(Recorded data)

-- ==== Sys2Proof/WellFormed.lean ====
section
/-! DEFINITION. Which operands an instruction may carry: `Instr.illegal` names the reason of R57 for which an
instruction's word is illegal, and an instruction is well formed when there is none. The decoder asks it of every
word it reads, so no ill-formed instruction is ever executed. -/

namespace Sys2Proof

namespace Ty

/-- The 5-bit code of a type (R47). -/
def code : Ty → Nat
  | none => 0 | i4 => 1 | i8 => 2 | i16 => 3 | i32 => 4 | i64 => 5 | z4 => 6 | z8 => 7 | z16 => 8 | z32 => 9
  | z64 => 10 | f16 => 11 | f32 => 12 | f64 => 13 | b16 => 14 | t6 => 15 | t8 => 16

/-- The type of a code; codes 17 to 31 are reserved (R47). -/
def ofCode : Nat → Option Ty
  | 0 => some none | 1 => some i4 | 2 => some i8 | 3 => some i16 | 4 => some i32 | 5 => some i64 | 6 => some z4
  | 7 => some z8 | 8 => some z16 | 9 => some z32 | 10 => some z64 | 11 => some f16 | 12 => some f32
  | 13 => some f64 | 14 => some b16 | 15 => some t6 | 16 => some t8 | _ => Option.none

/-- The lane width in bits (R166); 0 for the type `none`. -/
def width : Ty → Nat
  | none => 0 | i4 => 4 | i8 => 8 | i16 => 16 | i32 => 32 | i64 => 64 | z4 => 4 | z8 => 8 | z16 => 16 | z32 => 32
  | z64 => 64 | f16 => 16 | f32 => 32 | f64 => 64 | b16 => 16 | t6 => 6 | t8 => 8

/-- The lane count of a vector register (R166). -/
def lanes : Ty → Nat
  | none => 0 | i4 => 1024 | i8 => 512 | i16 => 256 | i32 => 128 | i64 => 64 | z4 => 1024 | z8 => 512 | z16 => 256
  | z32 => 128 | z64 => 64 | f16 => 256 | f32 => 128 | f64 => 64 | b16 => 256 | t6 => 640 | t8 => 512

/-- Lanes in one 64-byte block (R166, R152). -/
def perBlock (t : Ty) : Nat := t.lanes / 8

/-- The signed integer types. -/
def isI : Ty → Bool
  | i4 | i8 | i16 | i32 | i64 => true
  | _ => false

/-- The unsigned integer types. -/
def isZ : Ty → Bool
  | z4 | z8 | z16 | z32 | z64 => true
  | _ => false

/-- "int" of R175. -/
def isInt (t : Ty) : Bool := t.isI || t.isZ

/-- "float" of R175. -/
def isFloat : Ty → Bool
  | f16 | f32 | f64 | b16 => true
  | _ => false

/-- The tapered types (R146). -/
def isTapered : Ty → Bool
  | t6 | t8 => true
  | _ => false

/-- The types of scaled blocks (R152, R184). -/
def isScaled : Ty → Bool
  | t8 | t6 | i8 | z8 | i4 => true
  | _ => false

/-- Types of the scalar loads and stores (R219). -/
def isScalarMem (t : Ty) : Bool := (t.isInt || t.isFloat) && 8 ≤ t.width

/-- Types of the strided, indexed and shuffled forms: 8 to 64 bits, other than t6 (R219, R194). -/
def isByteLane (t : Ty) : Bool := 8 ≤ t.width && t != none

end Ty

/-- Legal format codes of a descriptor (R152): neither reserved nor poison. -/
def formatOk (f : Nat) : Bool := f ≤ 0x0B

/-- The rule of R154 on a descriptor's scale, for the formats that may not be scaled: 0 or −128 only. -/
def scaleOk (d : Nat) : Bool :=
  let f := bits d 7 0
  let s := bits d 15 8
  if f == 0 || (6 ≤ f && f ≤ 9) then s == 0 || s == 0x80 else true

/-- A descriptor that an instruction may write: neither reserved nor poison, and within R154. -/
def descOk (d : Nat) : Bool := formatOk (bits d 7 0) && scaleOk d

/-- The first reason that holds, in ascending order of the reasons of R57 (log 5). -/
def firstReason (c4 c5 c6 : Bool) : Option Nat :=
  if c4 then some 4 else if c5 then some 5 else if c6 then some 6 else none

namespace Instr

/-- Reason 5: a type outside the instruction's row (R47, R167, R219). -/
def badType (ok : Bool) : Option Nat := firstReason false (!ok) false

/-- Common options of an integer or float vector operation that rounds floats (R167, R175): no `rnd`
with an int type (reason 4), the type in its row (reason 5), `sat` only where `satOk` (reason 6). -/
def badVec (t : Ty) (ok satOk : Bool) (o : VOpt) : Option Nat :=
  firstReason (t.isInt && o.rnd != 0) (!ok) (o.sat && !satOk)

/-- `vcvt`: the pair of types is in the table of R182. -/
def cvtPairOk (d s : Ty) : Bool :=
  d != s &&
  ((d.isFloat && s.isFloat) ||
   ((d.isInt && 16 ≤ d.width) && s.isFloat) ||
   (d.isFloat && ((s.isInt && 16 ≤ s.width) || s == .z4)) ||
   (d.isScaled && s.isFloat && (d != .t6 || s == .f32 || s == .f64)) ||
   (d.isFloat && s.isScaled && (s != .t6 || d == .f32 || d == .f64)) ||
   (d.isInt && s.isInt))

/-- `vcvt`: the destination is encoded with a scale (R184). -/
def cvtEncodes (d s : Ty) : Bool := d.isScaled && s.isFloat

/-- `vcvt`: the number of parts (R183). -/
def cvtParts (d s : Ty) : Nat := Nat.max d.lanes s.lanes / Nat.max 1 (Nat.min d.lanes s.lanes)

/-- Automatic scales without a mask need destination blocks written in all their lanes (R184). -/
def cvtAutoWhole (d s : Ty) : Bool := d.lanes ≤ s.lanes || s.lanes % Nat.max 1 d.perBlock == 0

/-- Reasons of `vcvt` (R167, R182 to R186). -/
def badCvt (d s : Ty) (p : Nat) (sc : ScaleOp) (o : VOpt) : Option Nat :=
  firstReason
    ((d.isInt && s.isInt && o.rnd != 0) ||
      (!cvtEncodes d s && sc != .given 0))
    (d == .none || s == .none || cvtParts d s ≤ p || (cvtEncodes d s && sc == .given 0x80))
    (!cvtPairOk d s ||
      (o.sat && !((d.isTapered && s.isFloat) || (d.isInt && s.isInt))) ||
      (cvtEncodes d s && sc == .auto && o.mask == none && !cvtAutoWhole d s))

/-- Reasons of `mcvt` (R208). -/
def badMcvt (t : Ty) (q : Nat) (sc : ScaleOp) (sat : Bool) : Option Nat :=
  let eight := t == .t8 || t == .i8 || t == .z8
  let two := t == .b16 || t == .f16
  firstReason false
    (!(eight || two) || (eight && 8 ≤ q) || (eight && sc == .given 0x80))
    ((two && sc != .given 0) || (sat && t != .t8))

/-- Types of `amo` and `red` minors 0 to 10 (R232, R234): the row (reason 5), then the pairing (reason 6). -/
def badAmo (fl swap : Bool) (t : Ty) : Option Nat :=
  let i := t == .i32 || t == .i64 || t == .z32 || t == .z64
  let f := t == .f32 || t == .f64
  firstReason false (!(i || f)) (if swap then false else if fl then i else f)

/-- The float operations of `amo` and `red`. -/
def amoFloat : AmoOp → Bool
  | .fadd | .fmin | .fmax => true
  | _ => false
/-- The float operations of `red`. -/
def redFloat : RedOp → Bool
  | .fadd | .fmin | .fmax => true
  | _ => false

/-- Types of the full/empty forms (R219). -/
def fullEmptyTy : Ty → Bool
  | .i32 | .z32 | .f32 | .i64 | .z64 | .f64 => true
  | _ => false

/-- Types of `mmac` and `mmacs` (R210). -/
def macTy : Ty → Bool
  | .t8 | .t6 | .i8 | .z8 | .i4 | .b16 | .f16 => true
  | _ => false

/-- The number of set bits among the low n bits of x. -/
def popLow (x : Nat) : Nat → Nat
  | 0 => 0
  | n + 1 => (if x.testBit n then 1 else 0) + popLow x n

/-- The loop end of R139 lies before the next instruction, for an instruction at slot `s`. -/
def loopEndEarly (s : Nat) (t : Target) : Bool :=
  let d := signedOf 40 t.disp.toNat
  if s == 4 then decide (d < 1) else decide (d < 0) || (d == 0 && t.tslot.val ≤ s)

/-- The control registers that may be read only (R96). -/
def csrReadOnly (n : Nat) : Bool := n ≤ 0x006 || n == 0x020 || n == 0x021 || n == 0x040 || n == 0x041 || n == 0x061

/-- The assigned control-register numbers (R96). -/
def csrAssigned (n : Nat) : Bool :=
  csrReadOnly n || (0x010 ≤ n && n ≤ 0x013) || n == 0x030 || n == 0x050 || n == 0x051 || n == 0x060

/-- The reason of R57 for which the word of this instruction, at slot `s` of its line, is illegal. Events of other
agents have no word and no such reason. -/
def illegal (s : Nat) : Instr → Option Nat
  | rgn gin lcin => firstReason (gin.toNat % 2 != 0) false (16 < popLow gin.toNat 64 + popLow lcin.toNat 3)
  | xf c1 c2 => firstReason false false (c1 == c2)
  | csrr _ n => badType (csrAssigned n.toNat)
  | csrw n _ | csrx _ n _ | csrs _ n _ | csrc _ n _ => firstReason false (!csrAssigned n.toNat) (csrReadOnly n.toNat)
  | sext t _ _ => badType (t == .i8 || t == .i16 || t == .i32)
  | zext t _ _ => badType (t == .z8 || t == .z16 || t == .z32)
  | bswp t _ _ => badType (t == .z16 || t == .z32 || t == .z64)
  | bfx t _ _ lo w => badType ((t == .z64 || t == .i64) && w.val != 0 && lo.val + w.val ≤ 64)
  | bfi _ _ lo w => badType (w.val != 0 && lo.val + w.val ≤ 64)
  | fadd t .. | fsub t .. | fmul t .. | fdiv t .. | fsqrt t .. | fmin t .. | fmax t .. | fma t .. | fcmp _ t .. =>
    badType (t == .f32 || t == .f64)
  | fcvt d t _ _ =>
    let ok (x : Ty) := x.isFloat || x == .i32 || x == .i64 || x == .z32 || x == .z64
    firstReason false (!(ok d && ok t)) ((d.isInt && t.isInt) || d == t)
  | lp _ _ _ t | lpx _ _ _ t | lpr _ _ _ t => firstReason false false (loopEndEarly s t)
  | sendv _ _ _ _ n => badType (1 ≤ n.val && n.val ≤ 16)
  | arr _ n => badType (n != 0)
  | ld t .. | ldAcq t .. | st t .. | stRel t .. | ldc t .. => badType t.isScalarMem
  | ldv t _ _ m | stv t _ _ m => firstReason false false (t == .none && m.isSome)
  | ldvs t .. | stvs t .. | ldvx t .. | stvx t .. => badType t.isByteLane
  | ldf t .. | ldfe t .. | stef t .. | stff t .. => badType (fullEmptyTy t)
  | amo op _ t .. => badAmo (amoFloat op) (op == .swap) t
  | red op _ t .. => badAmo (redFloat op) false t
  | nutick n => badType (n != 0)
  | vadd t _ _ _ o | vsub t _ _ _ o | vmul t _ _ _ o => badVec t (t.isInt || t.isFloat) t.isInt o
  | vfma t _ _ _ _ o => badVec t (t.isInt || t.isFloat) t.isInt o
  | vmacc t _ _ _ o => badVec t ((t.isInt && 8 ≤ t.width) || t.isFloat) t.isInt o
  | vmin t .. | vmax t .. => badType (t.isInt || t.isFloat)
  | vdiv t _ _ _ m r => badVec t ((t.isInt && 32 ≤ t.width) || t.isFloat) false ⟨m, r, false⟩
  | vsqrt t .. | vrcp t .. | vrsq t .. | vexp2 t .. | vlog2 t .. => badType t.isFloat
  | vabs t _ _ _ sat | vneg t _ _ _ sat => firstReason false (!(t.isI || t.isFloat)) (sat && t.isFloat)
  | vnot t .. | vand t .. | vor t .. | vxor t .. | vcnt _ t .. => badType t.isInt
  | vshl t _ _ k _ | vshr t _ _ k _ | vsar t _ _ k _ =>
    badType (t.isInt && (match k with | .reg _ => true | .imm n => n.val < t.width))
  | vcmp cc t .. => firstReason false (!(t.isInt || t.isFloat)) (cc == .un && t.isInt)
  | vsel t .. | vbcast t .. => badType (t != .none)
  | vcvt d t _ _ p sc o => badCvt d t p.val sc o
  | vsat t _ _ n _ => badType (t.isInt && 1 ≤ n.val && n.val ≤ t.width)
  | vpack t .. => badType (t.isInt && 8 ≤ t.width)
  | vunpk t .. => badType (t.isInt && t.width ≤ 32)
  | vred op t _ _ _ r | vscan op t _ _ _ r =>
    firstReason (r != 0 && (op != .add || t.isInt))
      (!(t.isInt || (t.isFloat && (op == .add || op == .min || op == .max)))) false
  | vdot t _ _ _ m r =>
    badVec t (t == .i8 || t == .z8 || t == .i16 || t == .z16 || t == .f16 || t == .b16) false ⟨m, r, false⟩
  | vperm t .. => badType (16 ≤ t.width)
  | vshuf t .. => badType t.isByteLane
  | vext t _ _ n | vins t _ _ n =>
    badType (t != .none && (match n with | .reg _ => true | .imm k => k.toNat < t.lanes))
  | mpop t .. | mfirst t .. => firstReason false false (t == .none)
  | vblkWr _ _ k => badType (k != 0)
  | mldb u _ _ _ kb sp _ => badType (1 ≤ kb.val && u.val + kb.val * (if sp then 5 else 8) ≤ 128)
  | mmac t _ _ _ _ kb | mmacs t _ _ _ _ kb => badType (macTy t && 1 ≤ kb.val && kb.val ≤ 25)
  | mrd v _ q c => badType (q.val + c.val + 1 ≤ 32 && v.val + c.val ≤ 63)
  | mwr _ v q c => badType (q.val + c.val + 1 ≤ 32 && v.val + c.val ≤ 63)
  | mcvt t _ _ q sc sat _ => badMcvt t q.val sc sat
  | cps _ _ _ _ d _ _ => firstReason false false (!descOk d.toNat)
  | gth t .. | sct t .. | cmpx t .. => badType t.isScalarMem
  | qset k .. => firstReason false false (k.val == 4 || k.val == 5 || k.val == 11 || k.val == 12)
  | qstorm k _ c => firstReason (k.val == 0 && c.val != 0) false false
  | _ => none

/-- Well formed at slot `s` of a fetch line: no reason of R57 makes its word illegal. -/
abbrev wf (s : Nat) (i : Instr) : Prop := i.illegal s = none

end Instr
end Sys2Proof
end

Required work:
Would you output, from the records above, exactly the run of lines that starts at the line containing "def fullEmptyTy : Ty → Bool" and ends at the line containing "0) + popLow x n", and only that run?

Solution to the problem:
def fullEmptyTy : Ty → Bool
  | .i32 | .z32 | .f32 | .i64 | .z64 | .f64 => true
  | _ => false

/-- Types of `mmac` and `mmacs` (R210). -/
def macTy : Ty → Bool
  | .t8 | .t6 | .i8 | .z8 | .i4 | .b16 | .f16 => true
  | _ => false

/-- The number of set bits among the low n bits of x. -/
def popLow (x : Nat) : Nat → Nat
  | 0 => 0
  | n + 1 => (if x.testBit n then 1 else 0) + popLow x n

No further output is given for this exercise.